» Collected data:

━━━━━━━━━━━━━━━━━━━━━━━━━━━━━━

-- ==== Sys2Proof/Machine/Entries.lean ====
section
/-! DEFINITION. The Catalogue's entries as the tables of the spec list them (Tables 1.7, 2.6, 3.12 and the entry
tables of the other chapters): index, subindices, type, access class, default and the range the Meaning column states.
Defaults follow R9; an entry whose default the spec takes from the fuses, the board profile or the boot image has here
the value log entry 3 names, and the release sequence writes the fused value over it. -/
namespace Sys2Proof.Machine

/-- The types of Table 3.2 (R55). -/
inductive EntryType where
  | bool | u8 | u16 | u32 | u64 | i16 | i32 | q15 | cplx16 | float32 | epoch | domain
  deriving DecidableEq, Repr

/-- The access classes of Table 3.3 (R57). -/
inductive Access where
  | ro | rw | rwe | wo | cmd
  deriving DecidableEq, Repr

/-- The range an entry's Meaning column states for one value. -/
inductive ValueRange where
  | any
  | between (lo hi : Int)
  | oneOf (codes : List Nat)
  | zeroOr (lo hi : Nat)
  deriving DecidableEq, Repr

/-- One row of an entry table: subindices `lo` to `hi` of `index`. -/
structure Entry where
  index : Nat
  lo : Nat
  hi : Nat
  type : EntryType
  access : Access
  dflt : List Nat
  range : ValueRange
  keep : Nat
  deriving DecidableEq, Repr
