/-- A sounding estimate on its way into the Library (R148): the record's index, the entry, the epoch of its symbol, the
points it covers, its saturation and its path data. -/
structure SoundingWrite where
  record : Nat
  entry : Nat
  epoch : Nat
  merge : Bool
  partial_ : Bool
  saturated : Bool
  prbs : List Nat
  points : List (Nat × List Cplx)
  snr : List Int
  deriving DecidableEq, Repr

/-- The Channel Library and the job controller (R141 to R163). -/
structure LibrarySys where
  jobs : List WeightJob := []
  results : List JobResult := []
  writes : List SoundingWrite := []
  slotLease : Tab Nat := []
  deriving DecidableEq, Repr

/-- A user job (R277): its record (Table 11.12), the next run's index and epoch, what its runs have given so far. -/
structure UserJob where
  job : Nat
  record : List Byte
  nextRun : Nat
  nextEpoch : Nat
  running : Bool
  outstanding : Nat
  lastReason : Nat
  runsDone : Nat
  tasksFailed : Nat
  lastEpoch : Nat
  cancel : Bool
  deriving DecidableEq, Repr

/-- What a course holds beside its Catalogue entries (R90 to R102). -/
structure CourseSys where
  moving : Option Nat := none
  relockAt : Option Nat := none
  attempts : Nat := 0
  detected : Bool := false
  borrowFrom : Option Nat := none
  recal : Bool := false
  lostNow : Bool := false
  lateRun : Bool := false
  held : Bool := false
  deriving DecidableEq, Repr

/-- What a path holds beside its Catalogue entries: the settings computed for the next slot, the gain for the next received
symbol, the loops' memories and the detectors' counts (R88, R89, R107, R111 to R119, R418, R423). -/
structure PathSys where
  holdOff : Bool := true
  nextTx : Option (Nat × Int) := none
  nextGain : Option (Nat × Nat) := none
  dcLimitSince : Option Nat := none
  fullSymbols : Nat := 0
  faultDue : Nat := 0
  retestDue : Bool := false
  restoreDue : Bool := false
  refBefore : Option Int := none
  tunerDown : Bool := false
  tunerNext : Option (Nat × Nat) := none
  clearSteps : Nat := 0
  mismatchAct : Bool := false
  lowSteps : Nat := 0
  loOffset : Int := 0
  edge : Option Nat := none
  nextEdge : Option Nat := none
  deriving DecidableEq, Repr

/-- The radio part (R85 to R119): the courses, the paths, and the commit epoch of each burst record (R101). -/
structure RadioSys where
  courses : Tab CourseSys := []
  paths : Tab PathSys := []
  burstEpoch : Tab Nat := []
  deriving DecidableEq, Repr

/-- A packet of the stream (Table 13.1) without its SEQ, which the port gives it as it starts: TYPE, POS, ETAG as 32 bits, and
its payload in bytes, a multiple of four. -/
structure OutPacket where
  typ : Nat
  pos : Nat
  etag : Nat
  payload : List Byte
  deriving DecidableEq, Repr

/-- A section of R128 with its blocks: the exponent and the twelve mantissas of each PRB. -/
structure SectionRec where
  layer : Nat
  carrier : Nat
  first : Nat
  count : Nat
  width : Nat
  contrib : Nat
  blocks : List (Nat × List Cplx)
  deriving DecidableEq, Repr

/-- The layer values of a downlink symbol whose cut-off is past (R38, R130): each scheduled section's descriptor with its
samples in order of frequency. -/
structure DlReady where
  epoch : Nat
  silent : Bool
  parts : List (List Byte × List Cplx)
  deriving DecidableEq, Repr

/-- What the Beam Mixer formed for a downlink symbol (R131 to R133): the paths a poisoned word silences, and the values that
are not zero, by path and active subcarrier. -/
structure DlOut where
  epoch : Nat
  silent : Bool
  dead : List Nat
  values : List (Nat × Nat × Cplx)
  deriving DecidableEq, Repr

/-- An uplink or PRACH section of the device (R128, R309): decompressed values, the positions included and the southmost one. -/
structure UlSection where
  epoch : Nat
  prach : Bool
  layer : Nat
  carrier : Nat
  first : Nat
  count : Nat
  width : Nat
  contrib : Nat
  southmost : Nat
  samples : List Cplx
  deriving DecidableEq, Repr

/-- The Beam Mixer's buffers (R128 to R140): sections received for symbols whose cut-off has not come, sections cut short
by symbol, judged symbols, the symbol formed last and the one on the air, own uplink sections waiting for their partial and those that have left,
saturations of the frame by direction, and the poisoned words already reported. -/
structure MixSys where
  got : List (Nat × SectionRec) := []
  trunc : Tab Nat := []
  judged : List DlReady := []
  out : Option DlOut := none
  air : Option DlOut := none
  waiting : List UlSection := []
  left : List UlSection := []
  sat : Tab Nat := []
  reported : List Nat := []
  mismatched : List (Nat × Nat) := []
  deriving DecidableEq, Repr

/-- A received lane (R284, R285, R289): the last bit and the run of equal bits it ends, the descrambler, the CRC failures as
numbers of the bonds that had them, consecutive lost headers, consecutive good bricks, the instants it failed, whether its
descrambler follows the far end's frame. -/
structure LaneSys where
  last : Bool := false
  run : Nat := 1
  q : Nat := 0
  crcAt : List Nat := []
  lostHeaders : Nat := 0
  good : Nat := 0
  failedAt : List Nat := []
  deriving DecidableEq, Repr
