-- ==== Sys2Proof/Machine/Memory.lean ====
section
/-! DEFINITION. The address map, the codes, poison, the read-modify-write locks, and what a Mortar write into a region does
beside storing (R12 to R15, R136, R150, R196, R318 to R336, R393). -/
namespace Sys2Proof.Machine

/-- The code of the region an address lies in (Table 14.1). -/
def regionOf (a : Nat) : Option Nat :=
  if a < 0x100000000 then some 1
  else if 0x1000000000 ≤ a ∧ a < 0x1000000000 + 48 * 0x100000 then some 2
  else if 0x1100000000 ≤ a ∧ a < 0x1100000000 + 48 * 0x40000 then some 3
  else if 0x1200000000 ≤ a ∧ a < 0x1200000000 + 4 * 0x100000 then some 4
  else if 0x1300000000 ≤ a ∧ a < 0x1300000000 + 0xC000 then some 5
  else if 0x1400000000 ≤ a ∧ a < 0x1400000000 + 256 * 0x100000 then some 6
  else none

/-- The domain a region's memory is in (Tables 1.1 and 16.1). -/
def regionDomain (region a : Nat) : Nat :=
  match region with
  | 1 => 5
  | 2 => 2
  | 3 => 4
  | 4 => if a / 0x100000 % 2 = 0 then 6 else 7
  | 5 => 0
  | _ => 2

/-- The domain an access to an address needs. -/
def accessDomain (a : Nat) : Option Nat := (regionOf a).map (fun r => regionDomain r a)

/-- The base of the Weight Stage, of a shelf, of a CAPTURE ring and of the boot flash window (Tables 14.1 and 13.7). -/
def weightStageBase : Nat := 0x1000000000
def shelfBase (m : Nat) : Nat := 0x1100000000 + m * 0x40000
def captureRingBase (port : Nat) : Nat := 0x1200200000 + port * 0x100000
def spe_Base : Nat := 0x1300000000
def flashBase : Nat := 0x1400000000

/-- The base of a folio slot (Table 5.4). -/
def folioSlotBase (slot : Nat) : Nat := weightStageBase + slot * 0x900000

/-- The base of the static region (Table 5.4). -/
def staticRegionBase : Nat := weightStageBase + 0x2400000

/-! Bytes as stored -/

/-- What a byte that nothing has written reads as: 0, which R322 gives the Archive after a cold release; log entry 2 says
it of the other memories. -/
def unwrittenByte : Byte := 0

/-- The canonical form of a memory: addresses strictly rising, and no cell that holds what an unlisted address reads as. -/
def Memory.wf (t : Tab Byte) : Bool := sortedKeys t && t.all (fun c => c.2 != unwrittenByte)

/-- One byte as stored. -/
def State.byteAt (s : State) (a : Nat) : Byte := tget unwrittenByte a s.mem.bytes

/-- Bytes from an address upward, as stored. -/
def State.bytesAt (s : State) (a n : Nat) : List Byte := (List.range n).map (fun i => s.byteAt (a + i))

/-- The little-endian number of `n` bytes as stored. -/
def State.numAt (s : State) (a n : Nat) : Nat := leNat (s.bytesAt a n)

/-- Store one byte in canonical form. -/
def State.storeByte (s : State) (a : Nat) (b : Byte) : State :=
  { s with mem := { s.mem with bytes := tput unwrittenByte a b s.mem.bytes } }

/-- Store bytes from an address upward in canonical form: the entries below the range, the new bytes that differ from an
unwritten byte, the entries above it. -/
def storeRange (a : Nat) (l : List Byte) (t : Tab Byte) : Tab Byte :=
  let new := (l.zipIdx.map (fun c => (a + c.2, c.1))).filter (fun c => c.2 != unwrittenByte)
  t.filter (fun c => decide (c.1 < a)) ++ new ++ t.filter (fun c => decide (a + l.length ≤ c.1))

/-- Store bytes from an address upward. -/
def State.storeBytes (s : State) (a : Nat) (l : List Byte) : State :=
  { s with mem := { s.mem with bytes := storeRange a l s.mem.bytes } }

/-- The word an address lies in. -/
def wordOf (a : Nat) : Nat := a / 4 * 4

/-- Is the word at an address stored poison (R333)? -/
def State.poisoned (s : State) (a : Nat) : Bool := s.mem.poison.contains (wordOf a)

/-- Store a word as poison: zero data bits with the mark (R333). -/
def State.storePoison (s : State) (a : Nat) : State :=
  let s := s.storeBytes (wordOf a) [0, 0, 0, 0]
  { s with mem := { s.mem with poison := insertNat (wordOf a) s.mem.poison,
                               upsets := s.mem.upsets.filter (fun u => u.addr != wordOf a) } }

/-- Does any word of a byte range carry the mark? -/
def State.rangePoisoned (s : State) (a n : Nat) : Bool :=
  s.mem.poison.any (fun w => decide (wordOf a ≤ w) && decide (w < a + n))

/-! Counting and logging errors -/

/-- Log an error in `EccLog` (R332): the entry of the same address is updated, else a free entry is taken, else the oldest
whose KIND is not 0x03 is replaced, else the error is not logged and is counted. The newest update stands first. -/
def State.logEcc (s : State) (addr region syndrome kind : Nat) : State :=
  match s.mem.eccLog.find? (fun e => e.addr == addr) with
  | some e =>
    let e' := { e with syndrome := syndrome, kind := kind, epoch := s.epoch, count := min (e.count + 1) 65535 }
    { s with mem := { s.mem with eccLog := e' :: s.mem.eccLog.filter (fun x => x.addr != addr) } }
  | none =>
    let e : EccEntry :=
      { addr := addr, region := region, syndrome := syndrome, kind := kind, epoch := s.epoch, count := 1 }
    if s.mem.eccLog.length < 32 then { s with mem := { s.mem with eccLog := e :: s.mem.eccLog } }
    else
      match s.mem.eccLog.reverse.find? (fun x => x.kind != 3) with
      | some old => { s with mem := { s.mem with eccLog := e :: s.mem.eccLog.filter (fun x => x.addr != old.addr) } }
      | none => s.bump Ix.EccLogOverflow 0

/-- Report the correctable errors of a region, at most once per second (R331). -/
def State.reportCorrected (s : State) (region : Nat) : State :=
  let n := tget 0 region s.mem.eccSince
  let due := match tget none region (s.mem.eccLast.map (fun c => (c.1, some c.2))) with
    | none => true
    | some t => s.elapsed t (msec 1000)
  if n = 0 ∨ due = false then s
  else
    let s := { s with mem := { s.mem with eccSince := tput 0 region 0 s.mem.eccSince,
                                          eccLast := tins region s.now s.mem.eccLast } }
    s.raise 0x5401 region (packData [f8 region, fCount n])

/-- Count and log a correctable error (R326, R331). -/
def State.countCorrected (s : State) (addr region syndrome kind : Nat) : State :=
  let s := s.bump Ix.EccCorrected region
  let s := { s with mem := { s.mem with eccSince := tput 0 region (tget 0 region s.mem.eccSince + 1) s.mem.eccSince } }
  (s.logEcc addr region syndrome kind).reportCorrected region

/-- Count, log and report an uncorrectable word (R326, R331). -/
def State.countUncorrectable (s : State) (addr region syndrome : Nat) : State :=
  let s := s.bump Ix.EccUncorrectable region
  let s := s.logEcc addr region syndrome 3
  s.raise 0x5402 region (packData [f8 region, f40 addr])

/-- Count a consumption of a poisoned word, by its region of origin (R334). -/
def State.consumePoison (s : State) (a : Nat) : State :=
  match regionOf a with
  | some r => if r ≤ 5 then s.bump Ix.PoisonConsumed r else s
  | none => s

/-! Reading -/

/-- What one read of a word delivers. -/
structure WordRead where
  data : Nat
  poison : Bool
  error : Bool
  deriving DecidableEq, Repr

━━━━━━━━━━━━━━━━━━━━━━━━━━━━━━

» Task instructions: Please write out only the lines from the one containing "let s := s.logEcc addr region syndrome 3" to the end of the records above, exactly, both ends included.

» Solution to the exercise:
  let s := s.logEcc addr region syndrome 3
  s.raise 0x5402 region (packData [f8 region, f40 addr])

/-- Count a consumption of a poisoned word, by its region of origin (R334). -/
def State.consumePoison (s : State) (a : Nat) : State :=
  match regionOf a with
  | some r => if r ≤ 5 then s.bump Ix.PoisonConsumed r else s
  | none => s

/-! Reading -/

/-- What one read of a word delivers. -/
structure WordRead where
  data : Nat
  poison : Bool
  error : Bool
  deriving DecidableEq, Repr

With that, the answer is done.